Prepackaged sandwiches represent a huge commercial market, and a large
proportion of these comprise two substantially square slices of bread
enclosing a
filling. Such sandwiches are often cut in half diagonally and sold in
triangular
prismatic packs. It is therefore advantageous to use a device which cuts these
sandwiches automatically. It is important that these devices align the
sandwiches so
that they are accurately cut from corner to corner.
Automatic cutting devices for sandwiches, particularly those suitable for use
on production lines are known. In one such device sandwiches arranged so as to
have
one corner pointing roughly in the direction of travel, and so forming the
leading
corner of the sandwich, are conveyed towards a precision alignment section
comprising a pair of gates.
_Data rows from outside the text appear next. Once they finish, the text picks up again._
/-- `rd()` raises `FMT_TREE_OVF` where it would start one node more than the cap (R132). -/
theorem readTree_overflow {t : Tree} {depth n k : Nat} {s : State} {c rest : Bits} (hc : (headerCalls t)[k]? = some c)
    (h1 : c.length = 1) (hcount : n + ((headerCalls t).take k).countP (fun b => b.length = 1) = Config.nodeCap)
    (hok : s.OkFor k) (h : s.inRest = ((headerCalls t).take k).flatten ++ rest)
    (hi : s.inpos = BitVec.ofNat 32 s.inCur) (hd : Config.nodeCap ≤ depth + n) :
    readTree depth n s =
      .raise .fmtTreeOvf ((s.afterCalls k).seekIn (s.inCur + ((headerCalls t).take k).flatten.length)) := by
  have zero : ∀ (depth n : Nat) (s : State), n = Config.nodeCap → readTree depth n s = .raise .fmtTreeOvf s := by
    intro depth n s hn
    cases depth with
    | zero => rfl
    | succ d => rw [readTree, if_pos hn]
  induction t generalizing depth n s rest k with
  | leaf x =>
    match k, hc with
    | 0, hc => rw [zero _ _ _ (by simpa using hcount)]; simp [State.seekIn_self hi]
    | 1, hc =>
      simp only [headerCalls, List.getElem?_cons_succ, List.getElem?_cons_zero, Option.some.injEq] at hc
      rw [← hc, msbf_length] at h1
      omega
    | k + 2, hc => simp [headerCalls] at hc
  | node l r hl hr =>
    match k, hc with
    | 0, hc => rw [zero _ _ _ (by simpa using hcount)]; simp [State.seekIn_self hi]
    | k + 1, hc =>
      simp only [headerCalls, List.getElem?_cons_succ] at hc
      simp only [headerCalls, List.take_succ_cons, List.flatten_cons, List.cons_append, List.nil_append,
        List.length_cons, List.countP_cons] at h hcount ⊢
      simp only [List.length_nil, Nat.zero_add, decide_true, if_true] at hcount
      obtain ⟨depth, rfl⟩ : ∃ d, depth = d + 1 := ⟨depth - 1, by omega⟩
      have hb1 : ((s.afterCalls 1).seekIn (s.inCur + 1)).inRest = ((headerCalls l ++ headerCalls r).take k).flatten ++ rest :=
        State.inRest_bit (s := s.afterCalls 1) h
      rw [readTree, if_neg (by omega), readOr_bit hok.head h, Res.bind_ok, if_pos (by decide)]
      by_cases hk : k < (headerCalls l).length
      · rw [List.getElem?_append_left hk] at hc
        rw [List.take_append_of_le_length (by omega)] at hb1 hcount ⊢
        rw [hl hc (by omega) (hok.tail.seekIn _) hb1 rfl (by omega), Res.bind_raise]
        simp only [State.seekIn_afterCalls, State.seekIn_seekIn, State.afterCalls_afterCalls, State.seekIn_inCur]
        rw [show s.inCur + 1 + ((headerCalls l).take k).flatten.length
          = s.inCur + (((headerCalls l).take k).flatten.length + 1) by omega, Nat.add_comm 1 k]
      · obtain ⟨m, rfl⟩ := Nat.exists_eq_add_of_le (Nat.le_of_not_lt hk)
        rw [List.getElem?_append_right (by omega), Nat.add_sub_cancel_left] at hc
        have htake : (headerCalls l ++ headerCalls r).take ((headerCalls l).length + m)
            = headerCalls l ++ (headerCalls r).take m := by rw [List.take_append]; simp
        rw [htake, List.flatten_append, headerCalls_flatten, List.append_assoc] at hb1
        rw [htake, List.countP_append, headerCalls_controls] at hcount
        rw [htake, List.flatten_append, headerCalls_flatten, List.length_append]
        have hok2 : s.OkFor (1 + ((headerCalls l).length + m)) := hok.mono (by omega)
        have h3 := hok2.drop
        rw [readTree_ser (rest := ((headerCalls r).take m).flatten ++ rest)
          (by rw [← headerCalls_length]; exact (h3.mono (by omega)).seekIn _) hb1 (by omega) (by omega), Res.bind_ok]
        have h2 := h3.drop
        rw [headerCalls_length] at h2
        have hb2 := State.inRest_after hb1 (n := (ser l).length) rfl
        rw [hr (k := m) hc (by simp only; omega) (by exact (h2.seekIn _).seekIn _) (by exact hb2) rfl (by simp only; omega), Res.bind_raise]
        simp only [State.seekIn_afterCalls, State.seekIn_seekIn, State.afterCalls_afterCalls, State.seekIn_inCur]
        rw [show s.inCur + 1 + (ser l).length + ((headerCalls r).take m).flatten.length
              = s.inCur + ((ser l).length + ((headerCalls r).take m).flatten.length + 1) by omega,
            ← headerCalls_length, show 1 + (headerCalls l).length + m = (headerCalls l).length + m + 1 by omega]

/-- A successful `rd()` returns the count of nodes it started, within the cap (R130, R132). -/
theorem readTree_count {depth n : Nat} {s s' : State} {tm : Tree × Nat} (h : readTree depth n s = .ok tm s')
    (hn : n ≤ Config.nodeCap) : tm.2 = n + tm.1.nodes ∧ tm.2 ≤ Config.nodeCap := by
  induction depth generalizing n s s' tm with
  | zero => simp [readTree] at h
  | succ depth ih =>
    rw [readTree] at h
    split at h
    · simp at h
    · obtain ⟨c, s1, _, h⟩ := Res.bind_eq_ok h
      split at h
      · obtain ⟨ln, s2, h2, h⟩ := Res.bind_eq_ok h
        obtain ⟨rn, s3, h3, h⟩ := Res.bind_eq_ok h
        obtain ⟨e2, b2⟩ := ih h2 (by omega)
        obtain ⟨e3, b3⟩ := ih h3 b2
        simp only [Res.ok.injEq] at h
        obtain ⟨rfl, -⟩ := h
        simp only [Tree.nodes]
        exact ⟨by omega, b3⟩
      · obtain ⟨t, s2, h2, h⟩ := Res.bind_eq_ok h
        simp only [Res.ok.injEq] at h
        obtain ⟨rfl, -⟩ := h
        obtain ⟨v, s3, _, h2⟩ := Res.bind_eq_ok h2
        split at h2
        · simp only [Res.ok.injEq] at h2
          obtain ⟨rfl, -⟩ := h2
          simp only [Tree.nodes]
          exact ⟨trivial, by omega⟩
        · simp at h2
Each gate is oriented at 45 degrees to the
direction of
travel. When they are closed the gates resemble a funnel in the direction of
travel. As
the sandwich travels along the production line it runs up against the gates
and stops.
The leading corner is guided into the apex of the funnel formed by the gates.
When it
is determined by a sensor that the sandwich is correctly aligned the gates
open to
allow the sandwich to travel down the device to the cutting section. A
disadvantage is
this method is that sandwiches made of bread slices which are not precisely
square
may not be accurately cut from corner to corner.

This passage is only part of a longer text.